During the Great Depression, Johnson resigned his post at MoMA to try his hand at journalism and agrarian populist politics. His enthusiasm centered on the critique of the liberal welfare state, whose “failure” seemed to be much in evidence during the 1930s. As a correspondent, Johnson observed the Nuremberg Rallies in Germany and covered the invasion of Poland in 1939. The invasion proved the breaking point in Johnson’s interest in journalism or politics – he returned to enlist in the US Army.

The subject of Johnson’s past usually leads to a festival of loathing for his architecture, which has many detractors. Johnson committed the sin of being successful and pliable; instead of sticking to one style and marching through life with the steely gaze of the Olympian Genius, descending to the mortal plane every few years to deliver something brilliant and pure, he designed a lot of stuff that strikes some people today as a kitschy or ridiculous. But anyone who remembers skyscraper architecture in the early 80s recalls how dreadful tall buildings had become, and how the addition of new shapes, ornamentation, and historical references made for interesting additions to the American skyline. How much of it was Johnson, and how much of it was the work of his associates, I’ve no idea. I suspect he drew a few things on paper and let the rest of them sort it out. In any case, there’s no particular morality attached to architecture itself, OMD notwithstanding; we associate the architecture of Nazi Germany with evil because of the actions of the people who inhabited the buildings, not the stones themselves.

JUSTICE Your honor, we would like to instruct the jury to disregard the defendant’s neck:

A murder suspect who has the word "murder" tattooed on his neck is hoping to have the tattoo removed as he fears it will prejudice him in front of a jury.

WEB This Daily Dot piece on “the Reddit Power user who helped bring down r/technology” has a graf that reminds you of things one might want left out of an obituary:

By 2011, Maxwellhill’s diligence paid off.
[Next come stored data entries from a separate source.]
/-- SET_COUNT, C23: a count of 1 to 65,535 for the next C17 or C18. -/
def State.mhSetCount (s : State) (n k : Nat) (st : BitVec 48) : State :=
  if k = 0 then s else s.onLink n 23 k inTransfer (fun s _ => s.withStatus n 23 st (fun c => s.setSlot n { c with count := some k }))

def execMhSetCount (slot : Fin 4) (count : BitVec 16) (answer : BitVec 48) (s : State) : Host.Outcome State Fault Refusal := .next (s.mhSetCount slot.val count.toNat answer)

/-! The replay-protected area (R330 to R333). -/

/-- A slot in bring-up that has passed a check read is READY once its RPA has been read, or cannot be read for want of a key (R325). -/
def State.readyAfterRpa (s : State) (n : Nat) : State :=
  let c := s.slot n
  if c.state = .bringup ∧ c.checked ∧ (c.manifest.isSome ∨ !c.enrolled) then s.slotReady n [] else s

/-- COUNTER_READ: a response whose MAC or NONCE is wrong is no response. -/
def State.mhCounterRead (s : State) (n : Nat) (st : BitVec 48) (lines : LineBits) : State :=
  s.onLink n 32 1 inTransfer (fun s c =>
    match s.cartKey n with
    | none => (s.setSlot n { c with enrolled := false }).readyAfterRpa n
    | some key => ((s.cartOut (.rpa n (rpaFrames key [rpaPart [] (s.drawBytes 16) 0 0 0 1]))).drewBytes 16).withBlocks n 32 st [lines] (fun s1 c frames =>
      if rpaVerify key (s.drawBytes 16) 0x0101 frames && rpaOk frames then s1.setSlot n { c with enrolled := true, rpaCounter := fld (frames.headD []) 272 4 } else s1.setSlot n c))

def execMhCounterRead (slot : Fin 4) (answer : BitVec 48) (lines : LineBits) (s : State) : Host.Outcome State Fault Refusal := .next (s.mhCounterRead slot.val answer lines)

/-- RPA_READ, C32: the result of the write under way, or else the units of a read request of the manifest, sent with a fresh NONCE. -/
def State.mhRpaRead (s : State) (n : Nat) (st : BitVec 48) (blocks : List LineBits) : State :=
  s.onLink n 32 (if (s.slot n).rpaWriting then 1 else 16) inTransfer (fun s c =>
    match s.cartKey n with
    | none => s
    | some key =>
      if c.rpaWriting then s.withBlocks n 32 st blocks (fun s c frames =>
        if frames.length = 1 ∧ rpaVerify key c.rpaNonce 0x0104 frames then
          if rpaOk frames && decide (fld (frames.headD []) 272 4 = c.rpaCounter + 1) then (s.setSlot n c).rpaDone n else s.setSlot n { c with rpaWriting := false }
        else s.setSlot n c)
      else ((s.cartOut (.rpa n (rpaFrames key [rpaPart [] (s.drawBytes 16) 0 0 16 3]))).drewBytes 16).withBlocks n 32 st blocks (fun s1 c frames =>
        if frames.length = 16 ∧ rpaVerify key (s.drawBytes 16) 0x0103 frames ∧ rpaOk frames then
          (s1.setSlot n { c with manifest := some (frames.map (fun f => f.take 256)).flatten }).readyAfterRpa n
        else s1.setSlot n c))

def execMhRpaRead (slot : Fin 4) (answer : BitVec 48) (blocks : List LineBits) (s : State) : Host.Outcome State Fault Refusal := .next (s.mhRpaRead slot.val answer blocks)

/-- RPA_WRITE, C33: 1 to 16 units, authenticated, with the counter last read. -/
def State.mhRpaWrite (s : State) (n addr : Nat) (units : List Bytes) (st : BitVec 48) : State :=
  if (s.slot n).enrolled ∧ ¬ (s.slot n).rpaWriting ∧ 1 ≤ units.length ∧ units.length ≤ 16 ∧ addr + units.length ≤ 16384 then
    s.onLink n 33 units.length inTransfer (fun s _ => s.withStatus n 33 st (fun c => (s.setSlot n c).rpaSend n addr (units.map (fitTo 256))))
  else s

def execMhRpaWrite (slot : Fin 4) (address : Nat) (units : List Bytes) (answer : BitVec 48) (s : State) : Host.Outcome State Fault Refusal := .next (s.mhRpaWrite slot.val address units answer)

/-! Enrolment (R331). -/

/-- The pairing key of a cartridge from the shared x. -/
def State.pairingKey (s : State) (maker serial : Nat) (shared qCart qEph : Bytes) : Bytes :=
  hkdfSha256 s.unitId shared (ascii "BRUXEL PAIR" ++ leBytes 2 maker ++ leBytes 8 serial ++ qCart ++ qEph) 32

/-- The lowest pairing index that no key has. -/
def Vault.freePair (v : Vault) : Nat := ((List.range 4096).find? (fun i => !v.pairing.any (fun p => p.index == i))).getD 0

/-- Keep a cartridge's key, in place of one already held for it. -/
def State.keepPair (s : State) (maker serial : Nat) (key : Bytes) : State :=
  let idx := match s.vault.pairing.find? (fun p => p.maker == maker && p.serial == serial) with | some p => p.index | none => s.vault.freePair
  { s with vault := { s.vault with pairing := s.vault.pairing.filter (fun p => !(p.maker == maker && p.serial == serial)) ++ [{ index := idx, maker := maker, serial := serial, key := key }] } }

/-- The PAIR block, the key it leads to, and the state after the ephemeral key is drawn; none where the cartridge's key fails validation, or while the pool has
no engine for the two operations (log 111). -/
def State.pairWith (s : State) (n : Nat) (block : Bytes) : Option (State × Bytes) :=
  let c := s.slot n
  match p256.decode (block.take 64) with
  | none => none
  | some q =>
    let d := p256.scalarOf (s.drawBytes p256.seedBytes)
    let eph := p256.encode (p256.mul d p256.g)
    let shared := (p256.encode (p256.mul d (some q))).take 32
    let out := eph ++ fitTo 16 s.unitId ++ leBytes 8 c.serial ++ zeros 424
    let gen : PkeReq := { owner := 0xA000 + n }
    let dh : PkeReq := { owner := 0xA000 + n, inputs := [block.take 64] }
    ((s.drewBytes p256.seedBytes).poolRun (0xA000 + n) 0 2 false [(0x40, gen, { status := .ok, time := ct256.gen }), (0x30, dh, { status := .ok, time := ct256.dh })]).map
      (fun s1 => (s1.cartOut (.pair n out), s.pairingKey c.maker c.serial shared (block.take 64) eph))

/-- A fresh pairing: every RPA byte and the counter are 0. -/
def State.paired (s : State) (n : Nat) (key : Bytes) : State :=
  let c := s.slot n
  (s.keepPair c.maker c.serial key).setSlot n { c with enrolled := false, rpaCounter := 0, rpaWriting := false, manifest := some (zeros 4096) }

/-- PAIR, C36, with the key block of the last READ_KEY. A cartridge that reports ILLEGAL_COMMAND keeps its pairing; the vault keeps no more than 4,096 pairing keys. -/
def State.mhPair (s : State) (n : Nat) (st : BitVec 48) : State :=
  if (s.slot n).keyBlock = [] ∨ s.vault.vaultKey = none ∨ s.entropyOk = false ∨ (s.cartKey n = none ∧ 4096 ≤ s.vault.pairing.length) then s
  else s.onLink n 36 0 inTransfer (fun s c =>
    match s.pairWith n c.keyBlock with
    | none => s
    | some (s1, key) => s1.withStatus n 36 st (fun c1 => ((s1.setSlot n c1).paired n key).writeImage))

def execMhPair (slot : Fin 4) (answer : BitVec 48) (s : State) : Host.Outcome State Fault Refusal := .next (s.mhPair slot.val answer)

/-- READ_KEY, C37: one block with the cartridge's public key. -/
def State.mhReadKey (s : State) (n : Nat) (st : BitVec 48) (lines : LineBits) : State :=
  s.onLink n 37 0 inTransfer (fun s _ => s.withBlocks n 37 st [lines] (fun s c blocks => s.setSlot n { c with keyBlock := blocks.headD [] }))

def execMhReadKey (slot : Fin 4) (answer : BitVec 48) (lines : LineBits) (s : State) : Host.Outcome State Fault Refusal := .next (s.mhReadKey slot.val answer lines)

/-! Sleep (R322, R328). -/

/-- SLEEP, C40: Mahano-2 only; the clock may stop after its answer. -/
def State.mhSleep (s : State) (n : Nat) (st : BitVec 48) : State :=
  if (s.slot n).gen ≠ 2 then s else s.onLink n 40 0 inTransfer (fun s _ => s.withStatus n 40 st (fun c => s.setSlot n { c with link := .sleep, ck := false, state := if c.state = .ready then .sleep else c.state }))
He was proclaimed one of the most viral people of 2011 by Gizmodo and was the first redditor to collect more than one million karma points through Reddit’s gamified voting system, which rewards users for providing the community with popular content and which is completely useless in the real world.

Also on the world of personal accomplishments, from Vice: THIS GUY IS TRYING TO COLLECT EVERY SINGLE CPY OF THE MOVIE ‘SPEED’ ON VHS.”

Ryan Beitz owns over 500 copies of the movie Speed on VHS. He also owns 26 laser discs of the film, but those aren’t part of the collection. He just holds onto them so he can use them as bargaining chips to get more on VHS. His goal is a simple one: To collect every copy of Speed on VHS ever made. His other goal? To trick out his 15-passenger van to look just like the bus in the movie.

So you’d say the World Speed Project is awesome?

I think the World Speed Project is awesome in the truest sense of the word. It's larger than life. Imagine all of them in one place! It’s uncompromising.

Yeah, it’s like a radical dedication to uselessness.

Totally. I don’t give a (bleep) whether what I do is practical or not; I just don’t want to perpetuate society’s (bleepy) capitalism forever. If you see everything needs a use or an instrumental value as like part of a capitalistic worldview, then the World Speed Project is anti-that.

Now go out there and not see things as needing an instrumental value. But only after you watch this:

VotD Your Russian dashcam footage of the day gives us a motorist who decides to do something about a drunk driver.

The driver appears to freeze, like some small creature that plays dead to escape predation.